I m using system GCC on Linux Mint 16 Petra, an Ubuntu derivative. Here s the gcc version:

$ gcc --version
gcc (Ubuntu/Linaro 4.8.1-10ubuntu9) 4.8.1

正如其他海报所指出的,这一选择在浮动点是不可能的,因为浮动点算术并非关联。

Answer 6

Because a 32-bit floating-point number - such as 1.024 - is not 1.024. In a computer, 1.024 is an interval: from (1.024-e) to (1.024+e), where "e" represents an error. Some people fail to realize this and also believe that * in a*a stands for multiplication of arbitrary-precision numbers without there being any errors attached to those numbers. The reason why some people fail to realize this is perhaps the math computations they exercised in elementary schools: working only with ideal numbers without errors attached, and believing that it is OK to simply ignore "e" while performing multiplication. They do not see the "e" implicit in "float a=1.2", "a*a*a" and similar C codes.

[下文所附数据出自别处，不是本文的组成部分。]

/-- Settles O8: a descriptor is its three fields, and an operation decoded from fields and bytes encodes to the same fields
and bytes. -/
theorem encodeOfDecodeIsIdentity : Obligations.EncodeOfDecodeIsIdentity := by
  intro desc din i hdecode
  obtain ⟨hlen, hfields⟩ := (decode_eq_ok_iff desc din i).mp hdecode
  have hbytes := operandBytes_of_decodeFields hfields
  obtain ⟨hop, hsel⟩ := opcodeLine_of_decodeFields hfields
  obtain ⟨hop', hsel'⟩ := opSel_toNat i
  have hfits : din.length ≤ 255 := by omega
  refine ⟨(wf_iff_length_operandBytes i).mpr (hbytes ▸ hfits), ?_⟩
  have hlenField : BitVec.ofNat 8 din.length = lenField desc := by simp [hlen]
  rw [encode, hbytes, BitVec.eq_of_toNat_eq (hop'.trans hop), BitVec.eq_of_toNat_eq (hsel'.trans hsel), hlenField,
    mkDesc_fields]

/-- Settles O9: each descriptor is written out from its fields, so the decoder's tables are read at constants. -/
theorem sampleDescriptorsDecode : Obligations.SampleDescriptorsDecode :=
  ⟨rfl, rfl, rfl, rfl, rfl, rfl, rfl, rfl, rfl⟩

end Sys2Proof

/-! Proofs about what one step does: the reset input (`70_reset_and_hazards.md` R270), the operation presented (`00_scope.md`
R12), the operand count (R284) and the wait (R271). `step_cases` says once what a step that goes on can have been. -/

namespace Sys2Proof.Machine

open Claims

/-- Settles O2: the oldest input is the reset, which writes every register and leaves the younger inputs. -/
theorem resetInputRestoresEveryRegister : Obligations.ResetInputRestoresEveryRegister :=
  fun _ _ hinputs => step_of_inputs_cons hinputs

section Present

variable {desc : Word} {din : List Byte} {i : Instr}

theorem present_host_of_decode_ok (hdecode : decode desc din = .ok i) (s : State) :
    present .host desc din s = exec i s := by
  simp only [present, hdecode]

theorem present_host_of_length_ne (hlen : din.length ≠ (lenField desc).toNat) (s : State) :
    present .host desc din s = .refused .operandCount := by
  simp only [present, (decode_eq_operandCount_iff desc din).mpr hlen]

end Present

/-- Settles O3: the step presents the pair, and the block runs the operation it decodes to. -/
theorem stepRunsThePresentedOperation : Obligations.StepRunsThePresentedOperation := by
  intro s desc din rest i hinputs hdecode
  rw [step_of_inputs_operation hinputs, present_host_of_decode_ok hdecode]

/-- Settles O4: the table word is put before the other inputs, so the step takes it and leaves the state as it was. -/
theorem tableWordIsRunByTheNextStep : Obligations.TableWordIsRunByTheNextStep := by
  intro s nbits w i hword
  have hdecode := (decodeTableWord_eq_some_iff nbits w i).mp hword
  exact stepRunsThePresentedOperation (s.withFetchWord nbits w) _ _ s.inputs i rfl hdecode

Should majority of programmers recognize (and be able to execute on) the idea that C expression a*a*a*a*a*a is not actually working with ideal numbers, the GCC compiler would then be FREE to optimize "a*a*a*a*a*a" into say "t=(a*a); t*t*t" which requires a smaller number of multiplications. But unfortunately, the GCC compiler does not know whether the programmer writing the code thinks that "a" is a number with or without an error. And so GCC will only do what the source code looks like - because that is what GCC sees with its "naked eye".

......一旦你知道哪一类方案管理员you,你就可以使用“-ffast-math”的开关,告诉海合会,“我知道我做什么”。这将使海合会能够将*a*a*a*a*a*a*a*a*a*a改成不同的案文——它从*a*a*a*a*a*a*a*a*a看不出,但仍在*a*a*a*a*a*a*a的错误中计算一些。这是大韩民国的,因为你已经知道你的工作是定期的,而不是理想的人数。

Answer 7

No posters have mentioned the contraction of floating expressions yet (ISO C standard, 6.5p8 and 7.12.2). If the FP_CONTRACT pragma is set to ON, the compiler is allowed to regard an expression such as a*a*a*a*a*a as a single operation, as if evaluated exactly with a single rounding. For instance, a compiler may replace it by an internal power function that is both faster and more accurate. This is particularly interesting as the behavior is partly controlled by the programmer directly in the source code, while compiler options provided by the end user may sometimes be used incorrectly.

<代码>的违约状态 FP_CONTRACT pragma is implementation- Defin, so that a codificationer is granted to do suchmaxations byault. 因此,需要严格遵守ISO 754规则的便携式代码应当明确将其编号为。

If a compiler doesn t support this pragma, it must be conservative by avoiding any such optimization, in case the developer has chosen to set it to OFF.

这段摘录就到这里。